Sophorn began working in factories at the age of 15. “My family was going through a difficult period where my mother was cheated on and she tried to commit suicide. I felt responsible for going out and working to support the family,” she recounts in one interview. She would walk the three kilometers to a cardboard factory near her home, working from 3:00 to 11:00 p.m. and studying in her off-hours. Her talent for sewing made her a favorite of management. She resisted favoritism and promotions as she witnessed many injustices in the factory, watching her coworkers face labor abuses, harassment, and unsympathetic bosses.
Cambodia’s garment industry currently employs over 700,000 workers and accounts for 80 percent of the country’s export revenue. Workers in garment factories typically hail from rural outer provinces, and travel to Phnom Penh to seek work. Though the garment industry is the only sector in the country with a set minimum wage, the rate is well below a living wage.
In addition to common workers’ rights violations experienced by millions of garment workers around the world, workers in Cambodia face certain unique challenges. Southeast Asia has extremely hot weather most of the year, and many factories lack sufficient cooling mechanisms. This, coupled with the long working hours, high production quotas, and a workforce that experiences malnutrition due to poverty wages, can cause mass faintings. An estimated 1,600 workers fainted in 22 factories in 2017, an increase of more than 400 from the previous year.
For Sophorn, “the turning point was when a fellow worker died on the job, and the factory owner tried to dispose of the body in a nearby river.” The owner tried to threaten witnesses into silence, but Sophorn was appalled and refused to be intimidated. “I have always been someone who liked to help other people. I tried to talk to people who might know something...I talked to more and more people, and the next morning we started a riot at the factory…and demanded compensation for the family,” she recounts. She left the factory a month later.
“My message to other women workers who aren’t organizing is the same thing I tell myself when things are challenging: you have to fight to get what you want and you have to be strong to fight."
Sophorn began attending trainings at CENTRAL, a nonprofit worker center in Phnom Penh. They support workers and democratic unions through three central principles: every worker has the right to organize, the right to collective bargaining, and the right to strike. CENTRAL hosts trainings on negotiating collective bargaining agreements, communicating effectively with factory management, and facilitation skills for leaders in the union.

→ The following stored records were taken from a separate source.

-- ==== Sys2Proof/Machine/Flags.lean ====
section
/-! DEFINITION. `STATUS` as the host reads it (10_state.md R37), and the two flags a completing command
computes (R29). -/

namespace Sys2Proof.Machine

/-- The cause codes (60_exceptions.md R171). -/
def Cause.code : Cause → BitVec 4
  | .none => 0
  | .illegalCmd => 1
  | .dictFull => 2
  | .outOverflow => 3
  | .badFirstCode => 4
  | .tableMiss => 5
  | .tableMulti => 6
  | .codeTooLong => 7
  | .bitlenRange => 8

/-- The 32 bits of `STATUS`: `BUSY` 0, `DONE` 1, `FAULT` 2, `RESID` 3, `DESYNC` 4, `CAUSE` 11:8, `LASTOP`
23:16, every other bit 0 (10_state.md R37). -/
def Status.word (st : Status) : Word :=
  (0#8) ++ st.lastop ++ (0#4) ++ st.cause.code ++ (0#3) ++ BitVec.ofBool st.desync ++
    BitVec.ofBool st.resid ++ BitVec.ofBool st.fault ++ BitVec.ofBool st.done ++ BitVec.ofBool st.busy

/-- `STATUS.RESID <- 1 if CAND != ε else 0` (42_bitpack.md R144). -/
def setResid (cand : List Bool) (s : State) : State :=
  { s with status := { s.status with resid := !cand.isEmpty } }

/-- `STATUS.DESYNC <- desync` (40_lzw.md R104). -/
def setDesync (desync : Bool) (s : State) : State :=
  { s with status := { s.status with desync := desync } }

end Sys2Proof.Machine
end

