-- ==== Sys2Proof/WellFormed.lean ====
section
/-! DEFINITION. Well-formedness. A command has no operand (30_encoding.md R81), so every command is
well formed; what has checks is the set of parameters (00_scope.md R6 to R9). -/

namespace Sys2Proof

/-- Every command is well formed: there is no operand to check (30_encoding.md R81). -/
def Instr.wf : Instr → Bool
  | .clr => true
  | .lzwe => true
  | .lzwd => true
  | .hbld => true
  | .hgen => true
  | .pack => true
  | .unpk => true
  | .unpkl => true

/-- The bounds the spec puts on the parameters: `CODE_W >= 9` (00_scope.md R6), each capacity `>= 1` and
`< 2^32` (R7), `PACKED_CAP < 2^29` (R9, `BL_W`), `MAXLEN >= 1` (R8). -/
abbrev Params.WF (p : Params) : Prop :=
  9 ≤ p.codeW ∧ 1 ≤ p.textCap ∧ p.textCap < 2 ^ 32 ∧ 1 ≤ p.codeCap ∧ p.codeCap < 2 ^ 32 ∧
    1 ≤ p.packedCap ∧ p.packedCap < 2 ^ 29 ∧ 1 ≤ p.maxLen

end Sys2Proof
end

“It has become my passion and my life now to fight for what is right. The government should be shameful, not me. The government should be afraid, not me.”

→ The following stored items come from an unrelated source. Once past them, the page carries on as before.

-- ==== Sys2Proof/Safety.lean ====
section
/-! DEFINITION. The terms the statements use: the premises of 70_reset_and_hazards.md R200, the invariant
of the machine, and the source's unbounded algorithms (60_exceptions.md R172) against which the commands are
held. -/

namespace Sys2Proof.Machine

/-! ## Premises and ends -/

/-- `P_IDLE` and `P_NOFAULT` at launch (70_reset_and_hazards.md R200). -/
def Idle (s : State) : Prop := s.status.busy = false ∧ s.status.fault = false

/-- The command whose word carries `op` completed without fault (10_state.md R29, R37). -/
def Completed (op : BitVec 8) (t : State) : Prop :=
  t.status.busy = false ∧ t.status.done = true ∧ t.status.fault = false ∧ t.status.lastop = op

/-- The command whose word carries `op` ended in the fault `cause(info)` (60_exceptions.md R173). -/
def FaultedWith (op : BitVec 8) (cause : Cause) (info : Nat) (t : State) : Prop :=
  t.status.busy = false ∧ t.status.done = false ∧ t.status.fault = true ∧ t.status.cause = cause ∧
    t.status.lastop = op ∧ t.finfo = BitVec.ofNat 32 info

/-- The memory holds exactly the elements of a list, at indices from 0, and no other index holds a value
(10_state.md R24). -/
def Memory.Holds {α : Type} (m : Memory α) (l : List α) : Prop := ∀ i, m.get? i = l[i]?

/-- Below its length register the memory holds the elements of a list: its logical content, all defined
(10_state.md R21 to R24; `P_SRC_DEFINED` of 70_reset_and_hazards.md R200). -/
def Memory.Begins {α : Type} (m : Memory α) (len : Word) (l : List α) : Prop :=
  len.toNat = l.length ∧ ∀ i, i < l.length → m.get? i = l[i]?

/-! ## What two states have in common (the columns of 20_memory.md R74) -/

/-- TEXT and `TEXT_LEN`. -/
def SameText (s t : State) : Prop := t.text = s.text ∧ t.textLen = s.textLen

/-- CODE and `CODE_LEN`. -/
def SameCode (s t : State) : Prop := t.code = s.code ∧ t.codeLen = s.codeLen

/-- PACKED and `PACKED_LEN`. -/
def SamePacked (s t : State) : Prop := t.packed = s.packed ∧ t.packedLen = s.packedLen

/-- TREE with `NODE_COUNT` and `ROOT`. -/
def SameTree (s t : State) : Prop := t.nodes = s.nodes ∧ t.nodeCount = s.nodeCount ∧ t.root = s.root

/-- `DICT_E`, `NEXT_E`, `W_E`. -/
def SameEncoder (s t : State) : Prop := t.dictE = s.dictE ∧ t.nextE = s.nextE ∧ t.wE = s.wE

/-- `DICT_D`, `NEXT_D`, `W_D`. -/
def SameDecoder (s t : State) : Prop := t.dictD = s.dictD ∧ t.nextD = s.nextD ∧ t.wD = s.wD

/-- What no command touches: the parameters, and the host's own side. -/
def SameOutside (s t : State) : Prop := t.cfg = s.cfg ∧ t.script = s.script ∧ t.hostSaw = s.hostSaw

/-- A completing command leaves `FINFO` and `CAUSE` as they were (10_state.md R38). -/
def FaultRecordKept (s t : State) : Prop :=
  t.status.fault = false → t.finfo = s.finfo ∧ t.status.cause = s.status.cause

/-! ## The invariant -/

/-- TREE is a tree in its node store, or empty (10_state.md R34, 41_huffman.md R124): the records in use are
there, the root is the last one, every internal node's children have smaller indices, leaves carry codes. -/
structure TreeForm (s : State) : Prop where
  count : s.nodes.length = s.nodeCount
  root : s.root = s.nodeCount - 1
  fits : s.nodeCount ≤ s.cfg.nodeCap
  children : ∀ k w l r : Nat, s.nodes[k]? = some (Node.internal w l r) → l < k ∧ r < k
  leaves : ∀ k w c : Nat, s.nodes[k]? = some (Node.leaf w c) → c < 2 ^ s.cfg.codeW

/-- What holds of every state of the machine between steps. -/
structure Inv (s : State) : Prop where
  /-- 00_scope.md R6 to R9. -/
  params : s.cfg.WF
  /-- 20_memory.md R66: `BUSY` is 1 only inside a command. -/
  notBusy : s.status.busy = false
  /-- 10_state.md R37: `CAUSE` is 0 when and only when `FAULT = 0`. -/
  cause : s.status.cause = .none ↔ s.status.fault = false
  /-- 10_state.md R29. -/
  doneNoFault : s.status.done = true → s.status.fault = false
  /-- 10_state.md R38: `FINFO` is written by faults only. -/
  finfo : s.status.fault = false → s.finfo = 0
  /-- 10_state.md R39, `P_LEN_RANGE`. -/
  textLen : s.textLen.toNat ≤ s.cfg.textCap
  codeLen : s.codeLen.toNat ≤ s.cfg.codeCap
  packedLen : s.packedLen.toNat ≤ s.cfg.packedCap
  /-- The spaces keep their form and their range (10_state.md R20, R22, R32, R33). -/
  textForm : Memory.wf s.text
  codeForm : Memory.wf s.code
  packedForm : Memory.wf s.packed
  tableForm : Memory.wf s.table
  freqForm : Memory.wf s.freq
  textRange : ∀ x ∈ s.text, x.1 < s.cfg.textCap
  codeRange : ∀ x ∈ s.code, x.1 < s.cfg.codeCap ∧ x.2 < 2 ^ s.cfg.codeW
  packedRange : ∀ x ∈ s.packed, x.1 < s.cfg.packedCap
  tableRange : ∀ x ∈ s.table,
    x.1 < 2 ^ s.cfg.codeW ∧ 1 ≤ x.2.len ∧ x.2.len ≤ s.cfg.maxLen ∧ x.2.bits < 2 ^ x.2.len
  freqRange : ∀ x ∈ s.freq, x.1 < 2 ^ s.cfg.codeW ∧ 1 ≤ x.2 ∧ x.2 ≤ s.cfg.codeCap
  /-- 10_state.md R34, 41_huffman.md R124. -/
  tree : TreeForm s
  /-- 10_state.md R25: the range of the next-code counters, unless a fault left them unspecified. -/
  nextE : s.status.fault = false → 256 ≤ s.nextE ∧ s.nextE ≤ 2 ^ s.cfg.codeW
  nextD : s.status.fault = false → 256 ≤ s.nextD ∧ s.nextD ≤ 2 ^ s.cfg.codeW

/-! ## Tables and trees -/

/-- No present entry is a prefix of the entry of another code; two codes have no equal entries either
(`P_TABLE_PF`, 70_reset_and_hazards.md R200). -/
def PrefixFree (t : Memory Entry) : Prop :=
  ∀ c d, c ≠ d → (tableAt t c).len ≠ 0 → (tableAt t d).len ≠ 0 →
    ¬ (tableAt t c).toBits <+: (tableAt t d).toBits

/-- The code `c` has an entry, and it is the bitstring `u` (`c` is in the set `M` of 42_bitpack.md R144). -/
def HasEntry (t : Memory Entry) (c : Nat) (u : List Bool) : Prop := (tableAt t c).len ≠ 0 ∧ (tableAt t c).toBits = u

/-- From node `k` the path `path` (`false` a left edge, `true` a right edge) leads to the leaf of code `c`
(41_huffman.md R126). -/
inductive LeadsTo (nodes : List Node) : Nat → List Bool → Nat → Prop
  | leaf {k w c : Nat} : nodes[k]? = some (Node.leaf w c) → LeadsTo nodes k [] c
  | left {k w l r c : Nat} {path : List Bool} : nodes[k]? = some (Node.internal w l r) →
      LeadsTo nodes l path c → LeadsTo nodes k (false :: path) c
  | right {k w l r c : Nat} {path : List Bool} : nodes[k]? = some (Node.internal w l r) →
      LeadsTo nodes r path c → LeadsTo nodes k (true :: path) c

/-- The bits of a code sequence under a table, in sequence order (30_encoding.md R90). -/
def bitsOfCodes (t : Memory Entry) (codes : List Nat) : List Bool := codes.flatMap fun c => (tableAt t c).toBits

/-- A bit sequence cut from the left into table entries, each the shortest that the bits spell and the entry
of one code only, until no beginning of what is left is an entry (42_bitpack.md R144, R146). -/
inductive Spells (t : Memory Entry) : List Bool → List Nat → List Bool → Prop
  | residue {rest : List Bool} : (∀ u, u ≠ [] → u <+: rest → codesSpelled t u = []) → Spells t rest [] rest
  | code {u bits rest : List Bool} {c : Nat} {codes : List Nat} : u ≠ [] → codesSpelled t u = [c] →
      (∀ v, v ≠ [] → v <+: u → v ≠ u → codesSpelled t v = []) → Spells t bits codes rest →
      Spells t (u ++ bits) (c :: codes) rest

/-! ## The source's unbounded dictionary coder -/

namespace Reference

/-- A string is a dictionary entry: it is one byte long, or one of the strings added so far. -/
def known (added : List (List Byte)) (w : List Byte) : Bool := w.length == 1 || added.contains w

/-- The code of a dictionary entry: the byte itself, or 256 plus the place of the string among those added
(30_encoding.md R86, R87). -/
def codeOf (added : List (List Byte)) : List Byte → Nat
  | [b] => b.toNat
  | w => 256 + added.idxOf w

/-- The encoder of 40_lzw.md R101 with no capacity: `w` is the current string. -/
def encodeFrom (added : List (List Byte)) (w : List Byte) : List Byte → List Nat
  | [] => if w = [] then [] else [codeOf added w]
  | c :: cs =>
    if known added (w ++ [c]) then encodeFrom added (w ++ [c]) cs
    else codeOf added w :: encodeFrom (added ++ [w ++ [c]]) [c] cs

/-- The codes of a text. -/
def lzwEncode (text : List Byte) : List Nat := encodeFrom [] [] text

/-- The string of a code, if the dictionary has one. -/
def stringOf (added : List (List Byte)) (k : Nat) : Option (List Byte) :=
  if k < 256 then some [BitVec.ofNat 8 k] else added[k - 256]?

/-- The decoder of 40_lzw.md R104 with no capacity, after the seed. -/
def decodeFrom (added : List (List Byte)) (w : List Byte) : List Nat → List Byte
  | [] => []
  | k :: ks =>
    let entry := (stringOf added k).getD (w ++ w.take 1)
    entry ++ decodeFrom (added ++ [w ++ entry.take 1]) entry ks

/-- The text of a code sequence whose first code, if any, is a single-byte code (40_lzw.md R104). -/
def lzwDecode : List Nat → List Byte
  | [] => []
  | k :: ks => BitVec.ofNat 8 k :: decodeFrom [] [BitVec.ofNat 8 k] ks

end Reference

end Sys2Proof.Machine
end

Now, Sophorn is the president of CATU, the Cambodian Alliance of Trade Unions. CATU currently has 10,000 garment worker members. CATU organizers recruit and train local leaders to become forces for change in their factories and communities. In addition to grassroots organizing, CATU is working towards a long-term vision of democratic unionism and strategy for improving the lives of workers in Cambodia. In her role as president, Sophorn works to build women’s leadership within the Cambodian labor movement and helps women to understand their rights and power in society.
As Cambodia’s most prominent independent woman trade unionist, Sophorn has faced threats, intimidation, and violence in retaliation for her activism. Despite these menacing challenges, she remains committed to bringing more women workers into union leadership, and to leading the Cambodian worker movement to achieve a nationwide living wage.
“I’m not afraid because I believe in the work I do: educating, organizing, helping people understand their rights. I believe that in order to change the world we need sacrifice. We need people to step up.”